Once every line in the data below has been checked for "getLsbD", give the number of lines that hold it, and only that.

[[ Given records, beginning ]]

-- ==== Sys2Proof/Certificates/Slice0/Obligations.lean ====
section
/-! DEFINITION. The statements for the provers. Each docstring names the rules of spec/ it formalises. -/

open Sys2Proof Sys2Proof.Machine

/-! ### Encoding -/

/-- R90, R91, R95: words written out bit by bit decode to the operations they stand for. -/
def Obligations.WrittenWordsDecode : Prop :=
  decode 0b00000000000_1_0_000_00_001100_0000_0001 = .op (.sendCmdR1 12 true) ∧
  decode 0b00000000000_0_0_001_00_111111_0000_0001 = .op (.sendCmdR1b 63 false) ∧
  decode 0b00000000000_0_0_010_00_001101_0000_0001 = .op (.sendCmdR2 13 false) ∧
  decode 0b00000000000_0_0_011_00_111010_0000_0001 = .op (.sendCmdR3 58 false) ∧
  decode 0b00000000000_1_0_100_00_001000_0000_0001 = .op (.sendCmdR7 8 true) ∧
  decode 0b00000000000_0_0_000_00_100001_0000_0010 = .op (.crc7 33) ∧
  decode 0b00000000000_0_0_000_00_000000_0000_0011 = .op .waitReady ∧
  decode 0b00000000000_0_0_000_00_000000_0000_0100 = .op .fill ∧
  decode 0b00000000000_0_0_000_00_000000_0000_0101 = .op .readData ∧
  decode 0b00000000000_0_0_000_00_000000_0000_0110 = .op .readBlocks ∧
  decode 0b00000000000_0_0_000_00_000000_0000_0111 = .op .writeBlocks

/-- R90, R95, R96: decoding the word of an operation gives the operation back, at every value of its operands, and a legal
word is the word of the operation it decodes to: each operation has exactly one word. -/
def Obligations.DecodeAndEncodeAgree : Prop :=
  (∀ i : Instr, decode (encode i) = .op i) ∧ (∀ (w : Word) (i : Instr), decode w = .op i → encode i = w)

/-- R94, R95: a word is legal exactly when it matches a row of the table under its mask, at most one row matches a
word, a legal word decodes to an operation of the row it matches, and every other word, written to OP on an idle block,
ends with ILLEGAL_OP / BAD_OP_WORD without any exchange. -/
def Obligations.LegalExactlyWhenARowMatches : Prop :=
  ∀ w : Word,
    ((∃ i, decode w = .op i) ↔ ∃ r ∈ opTable, r.matchesWord w = true) ∧
    opTable.countP (fun r => r.matchesWord w) ≤ 1 ∧
    (∀ i, decode w = .op i → rowOf i ∈ opTable ∧ (rowOf i).matchesWord w = true) ∧
    ((∀ r ∈ opTable, r.matchesWord w = false) → ∀ s : State, s.Idle →
      ∃ t, hostWrite .op w s = .next t ∧ t.Ended .illegalOp .badOpWord ∧ t.trace = s.trace)

/-- R247: which words are illegal, and all that writing one to OP on an idle block does. OP takes the whole word (R240); that
the model keeps a word's reserved bits there, although the host reads them as 0, is log entry 25 (DEDUCED). -/
def Obligations.IllegalWordEndsAtOnce : Prop :=
  ∀ w : Word,
    ((∃ why, decode w = .illegal why) ↔
      (opcOf w = 0 ∨ 8 ≤ (opcOf w).toNat) ∨ w &&& 0xFFE8C0F0 ≠ 0 ∨ (opcOf w = 1 ∧ 5 ≤ (rtOf w).toNat) ∨
        (opcOf w = 2 ∧ (rtOf w ≠ 0 ∨ nochkOf w = true)) ∨
        (3 ≤ (opcOf w).toNat ∧ (opcOf w).toNat ≤ 7 ∧ (idxOf w ≠ 0 ∨ rtOf w ≠ 0 ∨ nochkOf w = true))) ∧
    ((∃ why, decode w = .illegal why) → ∀ s : State, s.Idle →
      hostWrite .op w s = .next { s with
        regs := { s.regs with
          op := w
          status := { busy := false, done := true, ovr := false, err := .illegalOp, cause := .badOpWord }
          blkdone := 0 }
        seq := .idle }) ∧
    statusWord { busy := false, done := true, ovr := false, err := .illegalOp, cause := .badOpWord } = 0x00000A62

/-! ### CRC7 and the frame -/

/-- R111: the source's vector; of the 128 feedback constants only 0x09 meets it; the nibble-table form agrees on every
5-byte message. The conventions are the spec's own general knowledge (G1, log entry 19), the uniqueness its inference. -/
def Obligations.Crc7MeetsTheSourcesVector : Prop :=
  crc7 [0x40, 0x00, 0x00, 0x00, 0x00] = 0x4A ∧ crcByte5 0x4A = 0x95 ∧
  (∀ g : BitVec 7, crc7With g [0x40, 0x00, 0x00, 0x00, 0x00] = 0x4A ↔ g = 0x09) ∧
  (∀ m : List Byte, m.length = 5 → crc7Nibble m = crc7 m)

/-- R113: the nibble-table form gives the value of R110 for every message, and T[n] is the register after feeding the
four bits of n into a zero register with R110's loop. The spec marks R113 as its own inference (log entry 19). -/
def Obligations.NibbleTableFormIsCrc7 : Prop :=
  (∀ m : List Byte, crc7Nibble m = crc7 m) ∧
  (∀ n : BitVec 4, crcTable.getD n.toNat 0 =
    [n.getLsbD 3, n.getLsbD 2, n.getLsbD 1, n.getLsbD 0].foldl (crcBitWith 0x09) 0)

/-- R116: the properties of crc7 the spec lists, and marks as its own inference (log entry 19): zero for the empty message
and for zero bytes, linear over messages of equal length, three one-byte values. -/
def Obligations.Crc7IsLinear : Prop :=
  crc7 [] = 0 ∧ (∀ n, crc7 (List.replicate n 0x00) = 0) ∧
  (∀ a b : List Byte, a.length = b.length → crc7 (List.zipWith (· ^^^ ·) a b) = crc7 a ^^^ crc7 b) ∧
  crc7 [0x80] = 0x41 ∧ crc7 [0x01] = 0x09 ∧ crc7 [0xFF] = 0x79

/-- R81, and the bits of the 48-bit frame of R80: start bit, transmission bit, index, argument, CRC7, end bit. -/
def Obligations.FrameCarriesIndexArgumentAndCrc : Prop :=
  ∀ (idx : BitVec 6) (arg : Word), ∃ f0 f1 f2 f3 f4 f5 : Byte,
    frameBytes idx arg = [f0, f1, f2, f3, f4, f5] ∧
    f0 = 0x40 ||| idx.setWidth 8 ∧
    f1 = arg.extractLsb' 24 8 ∧ f2 = arg.extractLsb' 16 8 ∧ f3 = arg.extractLsb' 8 8 ∧ f4 = arg.extractLsb' 0 8 ∧
    f5 = ((crc7 [f0, f1, f2, f3, f4]).setWidth 8 <<< 1) ||| 1 ∧
    (let F : BitVec 48 := f0 ++ f1 ++ f2 ++ f3 ++ f4 ++ f5
     F.getLsbD 47 = false ∧ F.getLsbD 46 = true ∧ F.extractLsb' 40 6 = idx ∧ F.extractLsb' 8 32 = arg ∧
       F.extractLsb' 1 7 = crc7 [f0, f1, f2, f3, f4] ∧ F.getLsbD 0 = true)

[[ Given records, end ]]

◆ Solution to this exercise ◆
3